During a chase, Bond sneaks under equipment in the road and his enemies go down the cliff on fire (+). But tires screeching on gravel? Come on (-). The explosion of Dr. No’s atomic energy plant and base isn’t overwhelmingly enjoyable (-), but the inside of the base was well designed (+). The fire-breathing Dragon machine is pretty cool (+), but everybody who ends up shot looks like someone just splattered red paint on their clothes, with no bulletholes of which to speak (-).
The Bond Girls
Every woman in this film is a 10, especially the blonde Andress playing Honey Ryder. Our introduction to her is in that famous scene where she emerges from the sea in a white, two-piece bathing suit with a belt carrying a knife looking for seashells.
She gives a terrible performance, but that doesn’t matter. She can’t even fake being distressed when Bond sneaks up on a guy and stabs him to death, but cheap, stoney laughs are worth nearly as much as an impeccable performance when you’re stoned, and when you look like that you don’t need to act.
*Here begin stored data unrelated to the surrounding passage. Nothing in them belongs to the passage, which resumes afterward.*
-- ==== Sys2Proof/Machine/Sessions.lean ====
section
/-! DEFINITION. Host sessions and the crossing (14 R411 to R442): partners, opening, closing, events, service access. -/

namespace Sys2Proof.Machine

/-! ### The crossing (R414 to R416, R439) -/

/-- PARTNER: a partner that is gone closes its session. -/
def State.partnerIs (s : State) (x : Nat) (present : Bool) : State :=
  let s1 := if present then s else s.closeSes x none none
  s1.modSes x (fun v => { v with partner := present, gwq := if present then v.gwq else [] })

/-- A serial frame at the gateway: one that is wrong is discarded and counted; a right one makes the partner present, and a poll on HP4 is
answered (R411, R412). A frame with a record comes with the record's own command, which makes the answer (log 102). -/
def State.serialArrives (s : State) (x : Nat) (raw : Bytes) : State :=
  if !serialOk raw then { s with xng := { s.xng with badFrames := s.xng.badFrames + 1 } }
  else
    let s1 := s.modSes x (fun v => { v with partner := true })
    if serialRecord raw = [] then s1.serialIn x else s1

def execPartner (x : SessId) (o : PartnerObs) (s : State) : Host.Outcome State Fault Refusal :=
  (s.when s.alive (fun t => if 4 ≤ x.val ∧ o.raw ≠ [] then t.serialArrives x o.raw else t.partnerIs x o.present)).done

/-- The last cycle in which a GW_STATUS keeps the gateway up. -/
def State.gwEnd (s : State) : Nat := (mkWin (max s.xng.gwAt (s.loftAt / 4)) 1200000000).dl

/-- No GW_STATUS for 2 s (R416): every session closes without an EVENT. -/
def State.gwSilent (s : State) : State :=
  if s.alive && !s.xng.silent then
    let s1 := (s.toLoft (s.gwEnd + 1)).closeAll none
    { s1 with xng := { s1.xng with gwUp := false, silent := true } }.raise pgXng 4
  else s

def execGwSilentTimeout (s : State) : Host.Outcome State Fault Refusal := s.gwSilent.done

/-- The address in use of a network port, from GW_STATUS; a change made by a setting closes the session (R439). -/
def State.netReport (s : State) (x addr : Nat) : State :=
  let n := if x = 0 then s.xng.net0 else s.xng.net1
  let m : NetPort := { n with lease := addr, changed := n.changed && n.lease == addr }
  let s1 := { s with xng := if x = 0 then { s.xng with net0 := m } else { s.xng with net1 := m } }
  if n.changed && n.lease ≠ addr then s1.closeSes x (some 6) none else s1

/-- GW_STATUS: the gateway is up; one that comes after 2 s of silence finds it declared silent (00 R7). -/
def State.gwReport (s : State) (g : GwReport) : State :=
  let s0 := if s.gwEnd < s.lnow then s.gwSilent else s
  let s1 := { s0 with xng := { s0.xng with gwUp := true, gwAt := s0.lnow, silent := false, gwBad := s0.xng.badFrames } }
  (s1.netReport 0 g.addr0.toNat).netReport 1 g.addr1.toNat

def execGwStatus (g : GwReport) (s : State) : Host.Outcome State Fault Refusal :=
  (s.when s.alive (fun t => t.gwReport g)).done

/-- A dropped frame is counted by the check that it failed (R415). -/
def State.countDrop (s : State) (inward : Bool) (why : XngCheck) : State :=
  match why with
  | .crc => { s with xng := { s.xng with dCrc := satAdd 32 s.xng.dCrc 1 } }.raise pgXng 3
  | .type => { s with xng := { s.xng with dType := satAdd 32 s.xng.dType 1 } }.raise pgXng 0
  | .len => { s with xng := { s.xng with dLen := satAdd 32 s.xng.dLen 1 } }.raise pgXng 1
  | .rate =>
    if inward then { s with xng := { s.xng with dIn := satAdd 16 s.xng.dIn 1 } }.raise pgXng 2
    else { s with xng := { s.xng with dOut := satAdd 16 s.xng.dOut 1 } }.raise pgXng 2

/-- A frame that the crossing drops (R415); an outgoing record that is dropped no longer waits to be taken. -/
def State.frameDrop (s : State) (inward : Bool) (raw : Bytes) : State :=
  let s1 := s.countDrop inward (xngCheck inward raw)
  if !inward && xngPort raw ≤ 5 && (s.ses (xngPort raw)).handed.isSome then s1.modSes (xngPort raw) Ses.leaves else s1

def execCrossingFrameDrop (inward : Bool) (raw : Bytes) (s : State) : Host.Outcome State Fault Refusal :=
  (s.when s.alive (fun t => t.frameDrop inward raw)).done

/-- The network settings of one port as GW_CONFIG carries them (the spec gives no layout, log 54). -/
def NetPort.bytes (n : NetPort) : Bytes := le 1 (b2n n.enable + 2 * b2n n.dhcp) ++ le 4 n.addr ++ le 4 n.mask ++ le 4 n.router

/-- A changed setting is sent within 500 ms of its write (R439). -/
def State.configSend (s : State) : State :=
  match s.xng.changedAt with
  | some _ =>
    if s.alive then
      let b := s.xng.net0.bytes ++ s.xng.net1.bytes
      { s with xng := { s.xng with changedAt := none }, out := .gwConfig b (xngFrame 0x84 0 b) :: s.out }
    else s
  | none => s

def execGwConfigSend (s : State) : Host.Outcome State Fault Refusal := s.configSend.done

/-! ### Opening (R419 to R425) -/

def execHello (x : SessId) (body : Bytes) (s : State) : Host.Outcome State Fault Refusal :=
  (s.when s.alive (fun t => (t.serialIn x).helloRecord x body)).done

def execProof (x : SessId) (body : Bytes) (s : State) : Host.Outcome State Fault Refusal :=
  (s.when s.alive (fun t => (t.serialIn x).proofRecord x body)).done

/-- The PROOF window ends: the session is CLOSED and a failure is counted (R423). -/
def State.proofExpires (s : State) (x : Nat) : State :=
  match (s.ses x).proofWin with
  | some w => if s.alive && (s.ses x).st == 1 then ((s.toLoft (w.dl + 1)).closeSes x none none).sesFailure x else s
  | none => s

def execProofWindowExpiry (x : SessId) (s : State) : Host.Outcome State Fault Refusal := (s.proofExpires x).done

/-- The 60 s block of a port ends (R423). -/
def State.blockEnds (s : State) (x : Nat) : State :=
  match (s.ses x).blockEnd with
  | some d => if s.alive then (s.toLoft (d + 1)).modSes x (fun v => { v with blockEnd := none, fails := 0 }) else s
  | none => s

def execPortBlockExpiry (x : SessId) (s : State) : Host.Outcome State Fault Refusal := (s.blockEnds x).done

/-- A sealed record out of sequence, with a wrong tag, or for a session that is not OPEN (R419). -/
def State.sealedFail (s : State) (x : Nat) : State :=
  if s.alive then (((s.lapse x).serialIn x).closeSes x none none).raise (pgSes x) 1 else s

/-- The record is the last accepted request again, on a serial port where that is no failure (R413). -/
def State.mayRepeat (s : State) (x : Nat) : Bool := s.alive && 4 ≤ x && ((s.lapse x).ses x).st == 2 && 1 ≤ ((s.lapse x).ses x).rxSeq

/-- A repeat is not executed; the response to the original, when it has been sent, is sent again as it was (R413). -/
def State.repeated (s : State) (x : Nat) : State :=
  if !chainOk s.gran.slots keySlots (16 + 2 * x) then ((s.serialIn x).staleOf (16 + 2 * x)).closeSes x none (some 5)
  else
    let s1 := ((s.serialIn x).countUse (16 + 2 * x)).modSes x (fun v => { v with lastRec := s.lnow })
    match (s.ses x).lastResp with
    | some (type, b, rc) => ({ s1 with out := responseOut x type b rc :: s1.out }).modSes x (fun v => v.waits s.lnow rc)
    | none => s1

/-- repeated: the record carries the number of the last accepted request and its tag verifies. -/
def execSealedRequestFail (x : SessId) (repeated : Bool) (s : State) : Host.Outcome State Fault Refusal :=
  (if repeated && s.mayRepeat x then (s.lapse x).repeated x else s.sealedFail x).done

/-! ### SESSION messages (R431) -/

/-- CLOSE: its response is sent, then the session closes. -/
def execClose (x : SessId) (body : Bytes) (s : State) : Host.Outcome State Fault Refusal :=
  (s.serve x 0x05 true (body.length == 0) (fun seq t => (none, (t.respond x seq []).closeSes x none none))).done

def execPing (x : SessId) (body : Bytes) (s : State) : Host.Outcome State Fault Refusal :=
  (s.serveRead x 0x06 true (body.length == 8) (fun _ => body)).done

def State.infoBytes (s : State) (x : Nat) : Bytes :=
  let v := s.ses x
  le 1 x ++ le 1 v.role ++ le 1 v.flags ++ le 1 (modCode s.modState) ++ le 8 (v.rxSeq + 1) ++ le 2 v.outst.length ++
    le 1 v.events.length ++ le 1 v.minCode

def execSessionInfo (x : SessId) (body : Bytes) (s : State) : Host.Outcome State Fault Refusal :=
  (s.serveRead x 0x07 true (body.length == 0) (fun t => t.infoBytes x)).done

/-! ### Events (R428, R431) -/

/-- EVENT_FILTER sets MIN_CODE. -/
def execEventFilter (x : SessId) (body : Bytes) (s : State) : Host.Outcome State Fault Refusal :=
  let c := num body 0 1
  (s.serveNow x 0x2D true (body.length == 1 && c ≤ 5) (fun t =>
    (le 1 0 ++ le 4 t.root.nextNo, t.modSes x (fun v => { v with minCode := c })))).done

/-- EVENT_FETCH: entries of the root history. -/
def State.fetchBytes (s : State) (first n : Nat) : Bytes :=
  let oldest := match s.root.hist with
    | e :: _ => e.no
    | [] => s.root.nextNo
  if s.root.nextNo ≤ first then le 1 2 ++ le 1 0
  else if first < oldest then le 1 1 ++ le 1 0
  else
    let es := (s.root.hist.filter (fun e => first ≤ e.no)).take n
    le 1 0 ++ le 1 es.length ++ es.flatMap HEntry.bytes

def execEventFetch (x : SessId) (body : Bytes) (s : State) : Host.Outcome State Fault Refusal :=
  let n := num body 4 1
  (s.serveRead x 0x2E true (body.length == 5 && 1 ≤ n && n ≤ 64) (fun t => t.fetchBytes (num body 0 4) n)).done

def execEventStatus (x : SessId) (body : Bytes) (s : State) : Host.Outcome State Fault Refusal :=
  (s.serveRead x 0x2F true (body.length == 0) (fun t =>
    let v := t.ses x
    le 4 t.root.nextNo ++ le 4 t.root.lost ++ le 4 t.root.merged ++ le 1 v.events.length ++
      le 1 (b2n (v.missedF || v.missed.isSome)))).done

/-! ### Hand-over to the gateway (R429, R430) -/

/-- A record not taken within 5 s closes the session. -/
def State.drained (s : State) (x : Nat) : State :=
  match (s.ses x).handed with
  | some a => if s.alive then (s.toLoft (a + 3000000000)).closeSes x none (some 4) else s
  | none => s

def execDrainTimeout (x : SessId) (s : State) : Host.Outcome State Fault Refusal := (s.drained x).done

/-- The gateway takes the record that was handed over; after 5 s the time-out has come first (00 R7). -/
def State.recordTaken (s : State) (x : Nat) : State :=
  match (s.ses x).handed with
  | some a => if !s.alive then s else if a + 3000000000 ≤ s.lnow then s.drained x
    else each ((s.ses x).recs.take 1) (fun r t => t.gwTake x r.2) (s.modSes x Ses.leaves)
  | none => s

def execSessionRecordTaken (x : SessId) (s : State) : Host.Outcome State Fault Refusal := (s.recordTaken x).done

/-- No sealed record for IDLE_S. -/
def State.idleCloses (s : State) (x : Nat) : State :=
  if s.alive && (s.ses x).st == 2 then (s.toLoft ((s.ses x).idleEnd + 1)).closeSes x (some 5) (some 6) else s

def execSessionIdleTimeout (x : SessId) (s : State) : Host.Outcome State Fault Refusal := (s.idleCloses x).done

/-- SES_CLOSE (R440). -/
def State.sesCloseCmd (s : State) (x : Nat) (r : Requester) (key : Nat) : State :=
  if key ≠ 0x5C1E then s.accErr (pgSes x) 0x064 4 r else s.closeSes x (some 4) none

def execSesClose (x : SessId) (r : Requester) (key : BitVec 16) (s : State) : Host.Outcome State Fault Refusal :=
  (s.access17 (pgSes x) 0x064 r (fun t => t.sesCloseCmd x r key.toNat)).done

/-! ### Service and test access (R435 to R437) -/

def execSvcStatus (x : SessId) (body : Bytes) (s : State) : Host.Outcome State Fault Refusal :=
  (s.serveRead x 0x38 true (body.length == 0) (fun t =>
    le 1 (b2n t.otp.svcClosed + 2 * b2n t.otp.testClosed) ++ le 1 (t.ses x).flags ++ le 1 (modCode t.modState) ++ le 1 0 ++
      le 8 t.loft.wdnId ++ le 8 t.loft.wdnVer ++ t.moduleId)).done

/-- The challenge closes at the end of its window. -/
def State.chalExpired (s : State) : State := { s with svc := { s.svc with chal := none } }

/-- A challenge past its window is closed (00 R7). -/
def State.chalCheck (s : State) : State :=
  match s.svc.chal with
  | some (_, _, _, w) => if w.dl < s.lnow then s.chalExpired else s
  | none => s

/-- SVC_CHALLENGE (R436): one challenge is open in the module; the session's new one replaces its own. -/
def State.svcChal (s : State) (x scope : Nat) : Bytes × State :=
  let s0 := s.chalCheck
  let other := match s0.svc.chal with
    | some (y, _, _, _) => y != x
    | none => false
  let bad := fun (c : Nat) => (let r := s0.failBody c 36; (r.1.take 1 ++ zeros 3 ++ r.1.drop 1, r.2))
  if other then bad 5
  else if scope = 2 ∧ (s0.ses x).svc = false then bad 1
  else
    let (nc, s1) := s0.draw 32
    let w := mkWin s1.lnow 360000000000
    (le 1 0 ++ zeros 3 ++ nc ++ le 4 600000, { s1 with svc := { s1.svc with chal := some (x, scope, nc, w) } })

def execSvcChallenge (x : SessId) (body : Bytes) (s : State) : Host.Outcome State Fault Refusal :=
  let sc := num body 0 1
  (s.serveNow x 0x39 ((s.ses x).role == 3) (body.length == 1 && 1 ≤ sc && sc ≤ 2) (fun t => t.svcChal x sc)).done

def execSvcChallengeExpiry (s : State) : Host.Outcome State Fault Refusal :=
  (match s.svc.chal with
    | some (_, _, _, w) => s.when s.alive (fun t => (t.toLoft (w.dl + 1)).chalExpired)
    | none => s).done

/-- A failed SVC_REOPEN. -/
def State.reopenFails (s : State) (x code : Nat) : Bytes × State :=
  let s1 := { s with svc := { s.svc with fails := satAdd 16 s.svc.fails 1 } }
  (le 1 code ++ le 1 (s1.ses x).flags, s1)

/-- SVC_REOPEN (R436): the first one of the session consumes its challenge; no response is right without a usable OWNER_PSK. -/
def State.svcReopenBody (s : State) (x scope : Nat) (resp : Bytes) : Bytes × State :=
  match s.svc.chal with
  | none => s.reopenFails x 2
  | some (y, sc, nc, w) =>
    if y ≠ x then s.reopenFails x 2
    else
      let s1 := s.chalExpired
      if w.dl < s.lnow then s1.reopenFails x 3
      else if scope = 2 ∧ (s.ses x).svc = false then s1.reopenFails x 1
      else
        let s1 := if chainOk s.gran.slots keySlots 8 then s1.countUse 8 else s1.staleOf 8
        let want := (hmacSha384 (s.slot 8).key (ascii "RELMAL-REOPEN" ++ s.moduleId ++ le 1 scope ++ le 1 x ++ nc)).take 16
        if scope ≠ sc ∨ resp ≠ want ∨ !chainOk s.gran.slots keySlots 8 then (s1.raise pgSvc 0).reopenFails x 4
        else
          let s2 := (s1.modSes x (fun v => s1.access x (if scope = 1 then { v with svcRe := true } else { v with testRe := true }))).raise
            pgSvc 1
          let s3 := { s2 with svc := { s2.svc with reopens := satAdd 16 s2.svc.reopens 1 } }
          (le 1 0 ++ le 1 (s3.ses x).flags, s3)

def execSvcReopen (x : SessId) (body : Bytes) (s : State) : Host.Outcome State Fault Refusal :=
  (s.serveNow x 0x3A ((s.ses x).role == 3) (body.length == 20) (fun t => t.svcReopenBody x (num body 0 1) (sub body 4 16))).done

/-- SVC_CLOSE: the ACCESS row is programmed; the answer is the OTP result (R437). -/
def State.svcCloseBody (s : State) (x seq mask : Nat) : Option Bytes × State :=
  let t := s.otpStart 0x4D2C { cmd := 2, row := 173, reg := 0, data := mask, ses := some (x, seq) } false
  match t.otp.run with
  | some c => if c.ses = some (x, seq) then (none, t) else (some (le 1 t.otp.result), t)
  | none => (some (le 1 t.otp.result), t)

def execSvcClose (x : SessId) (body : Bytes) (s : State) : Host.Outcome State Fault Refusal :=
  (s.serve x 0x3B ((s.ses x).eff == 1) (body.length == 1) (fun seq t => t.svcCloseBody x seq (num body 0 1 % 4))).done

end Sys2Proof.Machine
end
You just stand there and look pretty.
LEGS! The gambling, brunette, Sylvia Trench, has legs for days. She’s played by Eunice Gayson. She looks right into Bond’s eyes as they kiss.
“I must leave immediately…Almost immediately,” Bond says.
DAMN! The Asian flower who eavesdrops on Bond’s conversation from behind the door is played by Zena Marshall, of French and Irish descent.
“Collect me at my apartment,” on the bed in a white robe. Mmm.
Total GBR: 053/070
If a few chuckles and some nice looking girls are what you’re after, Dr. No fits the bill. Otherwise, it’s underwhelming as far as Bond films go.